◆ **Work request**:
Find the string "ObjType" in the records. Copy each line that has it.

◆ **Excerpted data**:
-- ==== Sys2Proof/Machine/Objects.lean ====
section
/-! DEFINITION. The object dictionary of the device, table by table: for every object the sub-index, name, type, access
code, default, length rule, value range, counter flag and units that the object tables of chapters 01 to 19 give it
(R13, R14, R16, R392, R395, R557). Families of instances share one list of rows. The reference of an object is the number index × 256 + sub-index;
`Sys2Proof.Machine.O` names each of them. -/

namespace Sys2Proof.Machine

/-- The object types of Table 00-5. -/
inductive ObjType where
  | u8 | u16 | u32 | u64 | i32 | bool | str | stime | ratio | handle | domain
deriving DecidableEq, Repr

/-- The access codes of Table 00-6. -/
inductive Access where
  | ro | rw | wo | rws | rwi
deriving DecidableEq, Repr

/-- The forms in which the object tables give a default. -/
inductive Dflt where
  /-- a number -/
  | num (n : Nat)
  /-- the number of the instance itself (`MOUT_TILE_LEADER`, `LAY_Z`) -/
  | inst
  /-- one number per instance, 0 beyond the list -/
  | table (l : List Nat)
  /-- one number per instance, `d` beyond the list -/
  | tableElse (l : List Nat) (d : Nat)
  /-- bytes of a DOMAIN or STR -/
  | bytes (l : List Nat)
  /-- `count` little-endian words of `size` bytes, each `v` -/
  | words (count size v : Nat)
  /-- the default compensation table of R128 -/
  | ttable
  /-- the identity matrix in Q2.14 (R126) -/
  | identity
  /-- the default rules of Table 17-7 (R480) -/
  | rule
  /-- OTP: grade, serial number, MAC from the identity, band-gap factory curve, VDD_CORE base (R3, Config) -/
  | grade | serial | mac | bgFactory | vcoreBase
  /-- principal 0: the vendor key, level VENDOR, enabled (R396, Config) -/
  | vendorPrincipal
deriving DecidableEq, Repr

/-- One object of a table. `lens` is (lowest, highest, step) of the byte lengths a DOMAIN or STR allows;
`ok` lists the closed intervals of values R557 allows (none listed: every value of the type); `ctr` marks a saturating
counter of Table 18-4. -/
structure ObjRow where
  sub   : Nat
  name  : String
  ty    : ObjType
  acc   : Access
  dflt  : Dflt
  lens  : Nat × Nat × Nat
  ok    : List (Nat × Nat)
  ctr   : Bool
  units : String
deriving DecidableEq, Repr

/-- The instances `base .. base + count - 1` of one object table. -/
structure ObjFam where
  base  : Nat
  count : Nat
  rows  : List ObjRow
deriving DecidableEq, Repr

/-- `MOUT_WIDTH`: the multiples of 64 from 64 to 4,096 (Table 06-10). -/
def mirrorWidths : List (Nat × Nat) := (List.range 64).map fun k => (64 * (k + 1), 64 * (k + 1))

/-- Objects at index 0x2000 (01_studio_time.md, R43). -/
def rows2000 : List ObjRow := [
  ⟨0x01, "TIME_NOW", .stime, .ro, .num 0, (0, 0, 1), [], false, ""⟩,
  ⟨0x02, "TIME_STATE", .u8, .ro, .num 0, (0, 0, 1), [], false, ""⟩,
  ⟨0x03, "TIME_SRC_ACTIVE", .u8, .ro, .num 0, (0, 0, 1), [], false, ""⟩,
  ⟨0x04, "TIME_SRC_PRIORITY", .u32, .rw, .num 308674559, (0, 0, 1), [], false, ""⟩,
  ⟨0x05, "TIME_SEL_MODE", .u8, .rw, .num 0, (0, 0, 1), [(0, 2)], false, ""⟩,
  ⟨0x06, "TIME_SRC_MANUAL", .u8, .rw, .num 1, (0, 0, 1), [(0, 15)], false, ""⟩,
  ⟨0x07, "TIME_QUAL_TIME", .u16, .rw, .num 10, (0, 0, 1), [(1, 3600)], false, "s"⟩,
  ⟨0x08, "TIME_SERVO_BW", .u32, .rw, .num 100, (0, 0, 1), [(10, 10000)], false, "mHz"⟩,
  ⟨0x09, "TIME_LOCK_THRESH", .u32, .rw, .num 100, (0, 0, 1), [], false, "ns"⟩,
  ⟨0x0A, "TIME_UNLOCK_THRESH", .u32, .rw, .num 1000, (0, 0, 1), [], false, "ns"⟩,
  ⟨0x0B, "TIME_STEP_POLICY", .u8, .rw, .num 0, (0, 0, 1), [(0, 1)], false, ""⟩,
  ⟨0x0C, "TIME_STEP_THRESH", .u32, .rw, .num 1000000, (0, 0, 1), [], false, "ns"⟩,
  ⟨0x0D, "TIME_SLEW_MAX", .u32, .rw, .num 10000, (0, 0, 1), [(1, 100000)], false, "ppb"⟩,
  ⟨0x0E, "TIME_FREQ_CORR", .i32, .ro, .num 0, (0, 0, 1), [], false, "0.001 ppb"⟩,
  ⟨0x0F, "TIME_PHASE_ERR", .i32, .ro, .num 0, (0, 0, 1), [], false, "ps"⟩,
  ⟨0x10, "TIME_HOLDOVER_BUDGET", .u32, .rw, .num 1000, (0, 0, 1), [], false, "ns"⟩,
  ⟨0x11, "TIME_OSC_STAB", .u32, .rw, .num 10000, (0, 0, 1), [], false, "0.001 ppb"⟩,
  ⟨0x12, "TIME_OSC_AGEING", .u32, .rw, .num 1000, (0, 0, 1), [], false, "0.001 ppb/day"⟩,
  ⟨0x13, "TIME_HOLDOVER_EST", .u32, .ro, .num 0, (0, 0, 1), [], false, "ns"⟩,
  ⟨0x14, "TIME_HOLDOVER_ELAPSED", .u32, .ro, .num 0, (0, 0, 1), [], false, "s"⟩,
  ⟨0x15, "TIME_SET", .stime, .wo, .num 0, (0, 0, 1), [], false, ""⟩,
  ⟨0x16, "TIME_TAI_UTC", .i32, .rw, .num 37, (0, 0, 1), [], false, "s"⟩,
  ⟨0x17, "TIME_PTP_DOMAIN", .u8, .rw, .num 127, (0, 0, 1), [(0, 127)], false, ""⟩,
  ⟨0x18, "TIME_PTP_ROLE", .u8, .rw, .num 3, (0, 0, 1), [(0, 4)], false, ""⟩,
  ⟨0x19, "TIME_PTP_PRIORITY1", .u8, .rw, .num 128, (0, 0, 1), [], false, ""⟩,
  ⟨0x1A, "TIME_PTP_PRIORITY2", .u8, .rw, .num 128, (0, 0, 1), [], false, ""⟩,
  ⟨0x1B, "TIME_PTP_LOG_SYNC", .i32, .rw, .num 4294967293, (0, 0, 1), [(4294967289, 4294967295)], false, "log₂ s"⟩,
  ⟨0x1C, "TIME_PTP_LOG_ANNOUNCE", .i32, .rw, .num 4294967294, (0, 0, 1), [(0, 1), (4294967293, 4294967295)], false, "log₂ s"⟩,
  ⟨0x1D, "TIME_PTP_LOG_DELAY_REQ", .i32, .rw, .num 4294967293, (0, 0, 1), [(0, 5), (4294967289, 4294967295)], false, "log₂ s"⟩,
  ⟨0x1E, "TIME_PTP_ANNOUNCE_TIMEOUT", .u8, .rw, .num 3, (0, 0, 1), [(2, 10)], false, "intervals"⟩,
  ⟨0x1F, "TIME_PTP_TWO_STEP", .bool, .rw, .num 1, (0, 0, 1), [], false, ""⟩,
  ⟨0x20, "TIME_PTP_GM_ID", .u64, .ro, .num 0, (0, 0, 1), [], false, ""⟩,
  ⟨0x21, "TIME_PTP_SLAVE_PORT", .u8, .ro, .num 255, (0, 0, 1), [], false, ""⟩,
  ⟨0x22, "TIME_REF_FORMAT", .u8, .rw, .num 22, (0, 0, 1), [(1, 2), (16, 23), (32, 34)], false, ""⟩,
  ⟨0x23, "TIME_REF_MEASURED", .u8, .ro, .num 0, (0, 0, 1), [], false, ""⟩,
  ⟨0x24, "TIME_PPS_EDGE", .u8, .rw, .num 0, (0, 0, 1), [(0, 1)], false, ""⟩,
  ⟨0x25, "TIME_PPS_OFFSET", .i32, .rw, .num 0, (0, 0, 1), [], false, "ps"⟩,
  ⟨0x26, "TIME_REF_OFFSET", .i32, .rw, .num 0, (0, 0, 1), [], false, "ps"⟩,
  ⟨0x27, "TIME_SM_TLV", .domain, .ro, .bytes [], (0, 1024, 1), [], false, ""⟩,
  ⟨0x28, "TIME_ANNOUNCE_HOLDOVER", .bool, .rw, .num 0, (0, 0, 1), [], false, ""⟩]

◆ **Reply to the task**:
inductive ObjType where
  ty    : ObjType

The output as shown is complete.